A sagt im Zeugenstand, dass er die Waffe mit einer Knallkugel geladen habe, weiß aber nicht, wer ihm diese gegeben hat. Während seines Prozesses hatte er angegeben, von B eine geladene Waffe erhalten zu haben. Die Wirksamkeit der WaltherP 22 beschreibt ein Polizist, der früher Schießausbilder für Spezialkommandos der hessischen Polizei war. Die Waffe sei geeignet, schwerste Verletzungen bis hin zum Tod hervorzurufen, sagt der Fachmann. Ein weiterer Beamter bestätigt die Angaben Bs zur Munitionierung der Waffe. Solche Details würden wörtlich protokolliert, sagt er.

Kammer: Waffe war geladen und funktionstüchtig

Der Kammer reicht das, um B erneut wegen räuberischer Erpressung in einem besonders schweren Fall zu verurteilen. „Die Kammer hat keinen Zweifel daran, dass die Waffe geladen und funktionstüchtig war“, sagt Gernot Christ.

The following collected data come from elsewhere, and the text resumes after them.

-- ==== Sys2Proof/Config.lean ====
section
/-! DEFINITION. The constants the spec fixes (00_scope.md R10), the OPEN parameters a platform fixes
(00_scope.md R11), the types of what the collaborators answer (10_state.md R141 to R147), and the free
values: opaque constants without a body, so that no proof can see what they are. -/

namespace Sys2Proof

/-! ## Fixed constants (00_scope.md R10) -/

def PREAMBLE_LEN : Nat := 7
def PREAMBLE_BYTE : Byte := 0x00
def SYNC_LEN : Nat := 5
def FRAME_LEN : Nat := 7
def CODED_LEN : Nat := 2 * FRAME_LEN
def PACKET_LEN : Nat := PREAMBLE_LEN + SYNC_LEN + CODED_LEN
def PACKET_BITS : Nat := 8 * PACKET_LEN
def CRC_POLY : Half := 0x1021
def CRC_INIT : Half := 0x0000
def CRC_XOROUT : Half := 0x0000
def CRC_SPAN : Nat := 4
def STATUS_BYTE : Byte := 0x00
def CONSTRAINT_LEN : Nat := 7
def CSR_WIDTH : Nat := 8
def CONV_TAPS : List Nat := [6, 5, 2, 0]
def ILV_BITS : Nat := 8 * CODED_LEN
def ILV_STRIDE : Nat := 16
def ILV_FOLD : Nat := ILV_BITS - 1
def DIFF_INIT : Bool := false
def DUR : List Nat := [8, 8, 9]

/-! ## Open parameters (00_scope.md R11) -/

/-- The OPEN parameters, with R11's constraints as proof fields: an illegal configuration cannot be
written down, which is how the model refuses it (70_reset_and_hazards.md R912,
93_implementation_defined.md U8, U9, U10). The field defaults only show that the type has a member, as
an opaque constant without a body needs; `tickBits` and `symCap` default to R11's defaults.
No rule reads `tickHz` (D20). -/
structure Params where
  /-- SYNC_PATTERN[0..4] (D8). -/
  sync : Vector Byte 5
  /-- PTTID_OP (D10). -/
  pttidOp : Byte
  /-- PTTID_ARG (D10). -/
  pttidArg : Byte
  /-- LEAD_TICKS (D18). -/
  leadTicks : Nat := 1
  lead_pos : 1 ≤ leadTicks := by decide
  lead_le : leadTicks ≤ 7 := by decide
  /-- TICK_BITS (D19). -/
  tickBits : Nat := 32
  tickBits_ge : 16 ≤ tickBits := by decide
  /-- TICK_HZ (D20): a number that names the tick rate, as the opaque tones are named, because State is plain
  data and cannot hold a real; `Params.tickRate` is the rate itself. DESIGN CHOICE, safe: log entry 16. -/
  tickHz : Nat := 0
  /-- TONE_MARK (D15): an opaque tone value, here a number that names it. -/
  toneMark : Nat := 1
  /-- TONE_SPACE (D15). -/
  toneSpace : Nat := 0
  tones_distinct : toneMark ≠ toneSpace := by decide
  /-- FILTER_REG_INDEX (D24). -/
  filterRegIndex : Nat
  /-- FILTER_OFF_VALUE (D24). -/
  filterOffValue : Half
  /-- FILTER_SAFE_DEFAULT (D24). -/
  filterSafeDefault : Half
  /-- AMP_MODE (D25): an opaque mode flag, here a number that names it. -/
  ampMode : Nat
  /-- SYM_CAP (D11). -/
  symCap : Nat := 208
  symCap_ge : PACKET_BITS ≤ symCap := by decide
deriving DecidableEq, Repr, Inhabited

/-- A tick rate: a real above 0 (R11). The default only shows that the type has a member. -/
structure TickRate where
  hz : ℝ := 1
  pos : 0 < hz := by norm_num
deriving Inhabited

/-! ## What the collaborators answer -/

/-- The radio's operating mode (10_state.md R141): only ANALOG is told apart, the other values are
opaque and numbered. -/
inductive RadioMode where
  | analog
  | other (k : Nat)
deriving DecidableEq, Repr, Inhabited

/-- A squelch-tone setting (10_state.md R143): only NONE is told apart. -/
inductive CssValue where
  | none
  | other (k : Nat)
deriving DecidableEq, Repr, Inhabited

/-- One move of one agent: the tick counter's step (10_state.md R151), the sequencer's next step or,
between commands, the host's next act (R149), and the platform's reset (70_reset_and_hazards.md R900). -/
inductive Move where
  | tick
  | sequencer
  | reset
deriving DecidableEq, Repr, Inhabited

namespace Config

/-- The configuration the platform has fixed (70_reset_and_hazards.md R903). DESIGN CHOICE, safe:
log entry 1. -/
opaque params : Params

/-- The tick rate a name stands for: any real above 0 (00_scope.md R11). DESIGN CHOICE, safe: log entry 16. -/
opaque tickRateOf : Nat → TickRate

/-- TICK at power-on, before it is cut to TICK_BITS bits (10_state.md R151: an oracle draw).
DESIGN CHOICE, safe: log entry 2. -/
opaque tickAtReset : Nat

/-! Oracle draws (00_scope.md R19) where State scripts no answer, applied to a counter.
DESIGN CHOICE, safe: log entry 3. -/

opaque freeMode : Nat → RadioMode
opaque freeTxen : Nat → Bool
opaque freeCss : Nat → CssValue
opaque freeFeRead : Nat → Bool × Half
opaque freeFeWrite : Nat → Bool
opaque freeAmp : Nat → Bool

/-- The agent that moves next where State scripts none and asks for a free choice. DESIGN CHOICE,
safe: log entry 4. -/
opaque freeMove : Nat → Move

end Config

/-- The value of TICK_HZ (00_scope.md R11, D20). -/
def Params.tickRate (p : Params) : TickRate := Config.tickRateOf p.tickHz

end Sys2Proof
end

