-- ==== Sys2Proof/Machine/Operands.lean ====
section
/-! DEFINITION. Operand assembly (30_encoding.md R301), the byte order of the unit id and the CRC
(20_memory.md R209), and the bit orders of the stages (20_memory.md R210). -/

namespace Sys2Proof.Machine

/-- A packet index or a length: zext(A) (30_encoding.md R301). -/
def zextA (a : Byte) : Nat := a.toNat

/-- The high byte of a 16-bit value. -/
def hiByte (v : Half) : Byte := v.extractLsb' 8 8

/-- The low byte of a 16-bit value. -/
def loByte (v : Half) : Byte := v.extractLsb' 0 8

/-- zext_32 of a byte, as PKTRD writes it to RES. -/
def resOfByte (b : Byte) : ResWord := b.setWidth 32

/-- zext_32 of the CRC, as CRCREAD writes it to RES. -/
def resOfHalf (v : Half) : ResWord := v.setWidth 32

/-- zext_8 of one bit. -/
def bitByte (x : Bool) : Byte := (BitVec.ofBool x).setWidth 8

/-- A byte's bits MSB-first: b[7], ..., b[0] (00_scope.md R13). -/
def bitsMsb (b : Byte) : List Bool := [7, 6, 5, 4, 3, 2, 1, 0].map b.getLsbD

/-- A byte's bits LSB-first: b[0], ..., b[7] (00_scope.md R13). -/
def bitsLsb (b : Byte) : List Bool := [0, 1, 2, 3, 4, 5, 6, 7].map b.getLsbD

/-- The byte whose bits MSB-first are the given eight. -/
def ofBitsMsb (xs : List Bool) : Byte := xs.foldl (fun v x => (v <<< 1) ||| bitByte x) 0

/-- The byte whose bits LSB-first are the given eight. -/
def ofBitsLsb (xs : List Bool) : Byte := xs.foldr (fun x v => (v <<< 1) ||| bitByte x) 0

/-- The bits of a byte sequence, MSB-first per byte: position 8 m + j is byte m's bit 7 - j
(43_interleave.md R552, 46_transmitter.md R704). -/
def bitstream (bs : List Byte) : List Bool := bs.flatMap bitsMsb

/-- SYNC_PATTERN[0..4] as a list. Irreducible so that proofs cite `syncBytes_eq` and `syncBytes_length`
instead of evaluating it. -/
@[irreducible] def syncBytes (p : Params) : List Byte := [p.sync[0], p.sync[1], p.sync[2], p.sync[3], p.sync[4]]

/-- The preamble: PREAMBLE_LEN bytes of PREAMBLE_BYTE (40_packet_buffer.md R400). -/
def preambleBytes : List Byte := List.replicate PREAMBLE_LEN PREAMBLE_BYTE

/-- tone(b) (10_state.md R145): mark for 1, space for 0. -/
def toneOf (p : Params) (b : Bool) : Nat := if b then p.toneMark else p.toneSpace

/-- DUR[PIDX] (46_transmitter.md R708). -/
def durTicks (i : Fin 3) : Nat := DUR.getD i.val 0

end Sys2Proof.Machine
end

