theorem frameStage_keeps_wf {s : State} (h : s.pkt.wf) (op arg : Byte) (unit : Half) :
    (frameStage op arg unit s).pkt.wf :=
  wf_writeBytes h (by rw [frameBytes_length]; decide)

theorem fecStage_keeps_wf {s t : State} (h : s.pkt.wf) (ht : fecStage s = some t) : t.pkt.wf := by
  obtain ⟨ds, hds, rfl⟩ := fecStage_eq_some ht
  exact wf_writeBytes h (by rw [fecBytes_length, (readBytes_eq_some.1 hds).1])

theorem ilvStage_keeps_wf {s t : State} (h : s.pkt.wf) (ht : ilvStage s = some t) : t.pkt.wf := by
  obtain ⟨cs, -, rfl⟩ := ilvStage_eq_some ht
  exact wf_writeBytes h (by rw [ilvBytes_length])

theorem diffStage_keeps_wf {s t : State} (h : s.pkt.wf) (ht : diffStage s = some t) : t.pkt.wf := by
  obtain ⟨cs, hcs, rfl⟩ := diffStage_eq_some ht
  exact wf_writeBytes h (by rw [diffBytes_length, (readBytes_eq_some.1 hcs).1])

theorem encodeStages_keeps_wf {s t : State} (h : s.pkt.wf) {op arg : Byte} {unit : Half}
    (ht : encodeStages op arg unit s = some t) : t.pkt.wf := by
  unfold encodeStages at ht
  split at ht
  · cases ht
  · rename_i u hu
    split at ht
    · cases ht
    · rename_i v hv
      exact diffStage_keeps_wf (ilvStage_keeps_wf
        (fecStage_keeps_wf (frameStage_keeps_wf (leaderStage_keeps_wf h) op arg unit) hu) hv) ht

/-! ## Which agent moves -/

/-- Everything a step can do: after taking its move from the script or the free values (which changes
nothing but `env`, and not the host's acts), the tick counter steps, the block is reset, the sequencer
makes its next step, or, polling while held, nothing happens. -/
theorem step_cases (s : State) :
    ∃ e : Env, e.host = s.env.host ∧
      (step s = .next (tickStep { s with env := e }) ∨ step s = .next (resetBlock { s with env := e }) ∨
        (∃ o, seqStep { s with env := e } = some o ∧ step s = o) ∨
        (seqStep { s with env := e } = none ∧ step s = .next { s with env := e })) := by
  have key : ∀ (m : Move) (e : Env), e.host = s.env.host → step s = moveStep m { s with env := e } →
      ∃ e : Env, e.host = s.env.host ∧
      (step s = .next (tickStep { s with env := e }) ∨ step s = .next (resetBlock { s with env := e }) ∨
        (∃ o, seqStep { s with env := e } = some o ∧ step s = o) ∨
        (seqStep { s with env := e } = none ∧ step s = .next { s with env := e })) := by
    intro m e he hs
    refine ⟨e, he, ?_⟩
    cases m with
    | tick => exact .inl hs
    | reset => exact .inr (.inl hs)
    | sequencer =>
      cases hq : seqStep { s with env := e } with
      | some o => exact .inr (.inr (.inl ⟨o, rfl, by rw [hs]; simp [moveStep, hq]⟩))
      | none => exact .inr (.inr (.inr ⟨rfl, by rw [hs]; simp [moveStep, hq]⟩))
  cases hm : s.env.moves with
  | cons m rest => exact key m { s.env with moves := rest } rfl (by simp [step, scheduledStep, hm])
  | nil =>
    cases hf : s.env.fallback with
    | free =>
      exact key (Config.freeMove s.env.draws) { s.env with draws := s.env.draws + 1 } rfl
        (by simp [step, scheduledStep, hm, hf])
    | eager =>
      have hs : step s = eagerStep s := by simp [step, scheduledStep, hm, hf]
      refine ⟨s.env, rfl, ?_⟩
      cases hq : seqStep s with
      | some o => exact .inr (.inr (.inl ⟨o, rfl, by rw [hs, eagerStep, hq]; rfl⟩))
      | none => exact .inl (by rw [hs, eagerStep, hq]; rfl)

/-- A scripted sequencer move is the sequencer's next step, or a poll without effect. -/
theorem step_sequencer {s : State} {rest : List Move} (h : s.env.moves = .sequencer :: rest) :
    step s = (seqStep { s with env := { s.env with moves := rest } }).getD
      (.next { s with env := { s.env with moves := rest } }) := by
  simp [step, scheduledStep, h, moveStep]

/-- Under the eager schedule the sequencer steps when it can, and the tick counter when it cannot. -/
theorem step_eager {s : State} (h : s.env.moves = []) (h' : s.env.fallback = .eager) :
    step s = (seqStep s).getD (.next (tickStep s)) := by
  simp [step, scheduledStep, h, h', eagerStep]

/-- On the sequencer's turn, by whatever schedule, a step it has is the machine's step. -/
theorem step_of_turn {s s0 : State} (h : s.sequencerTurn s0) {o : Out} (ho : seqStep s0 = some o) :
    step s = o := by
  rcases h with ⟨rest, hm, rfl⟩ | ⟨⟨hm, hf⟩, rfl⟩ | ⟨hm, hf, hd, rfl⟩
  · rw [step_sequencer hm, ho]; rfl
  · rw [step_eager hm hf, ho]; rfl
  · simp only [hm, hf] at ho
    simp [step, scheduledStep, hm, hf, hd, moveStep, ho]

/-- Taking the turn changes nothing but the script or the count of free values. -/
theorem sequencerTurn_env {s s0 : State} (h : s.sequencerTurn s0) :
    ∃ e : Env, s0 = { s with env := e } ∧ e.host = s.env.host := by
  rcases h with ⟨rest, hm, rfl⟩ | ⟨⟨hm, hf⟩, rfl⟩ | ⟨hm, hf, hd, rfl⟩ <;> exact ⟨_, rfl, rfl⟩

/-! ## Waits (00_scope.md R18, 46_transmitter.md R717) -/

/-- A poll finds the wait's target reached and goes on, or holds. -/
theorem pollWait_eq {s : State} {tb : Nat} (h : s.tb = some tb) (k : Nat → Out) :
    pollWait s k = if reached s.cfg s.tick (waitPoint s.cfg s.pos tb) then some (k tb) else none := by
  simp [pollWait, h]

theorem waitPoint_writeAhead (p : Params) (tb : Nat) :
    waitPoint p .writeAhead tb = tickSub p tb p.leadTicks := rfl

/-- Every wait but the write-ahead one is for TB itself. -/
theorem waitPoint_of_ne {pos : Pos} (h : pos ≠ .writeAhead) (p : Params) (tb : Nat) :
    waitPoint p pos tb = tb := by
  simp [waitPoint, h]

/-! ## Stalled waits (70_reset_and_hazards.md R915) -/

/-- A tick can only set the record of a stall. -/
theorem tickStep_stalled_of_stalled {s : State} (h : s.stalled = true) : (tickStep s).stalled = true := by
  simp [h]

Die Gesamtstrafe für die vollendete und versuchte räuberische Erpressung unter Einbeziehung des Kirchhainer und des Marburger Urteils: vier Jahre und neun Monate. Strafmildernd wertet die Kammer die Aussagebereitschaft Bs und die lange Verfahrensdauer.

D kommt mit einer richterlichen Ermahnung davon. D hätte nicht zu einer Jugendstrafe verurteilt werden dürfen, da Voraussetzungen wie schädliche Neigungen und die Schwere der Schuld fehlten. Bewährungshilfe und Jugendgerichtshilfe hatten D und C, die sich beide in der Berufsausbildung befinden, eine gute Entwicklung bescheinigt. Die Bewährungsstrafe für C wurde von zwei Jahren auf ein Jahr und neun Monate reduziert.

Das Urteil ist noch nicht rechtskräftig.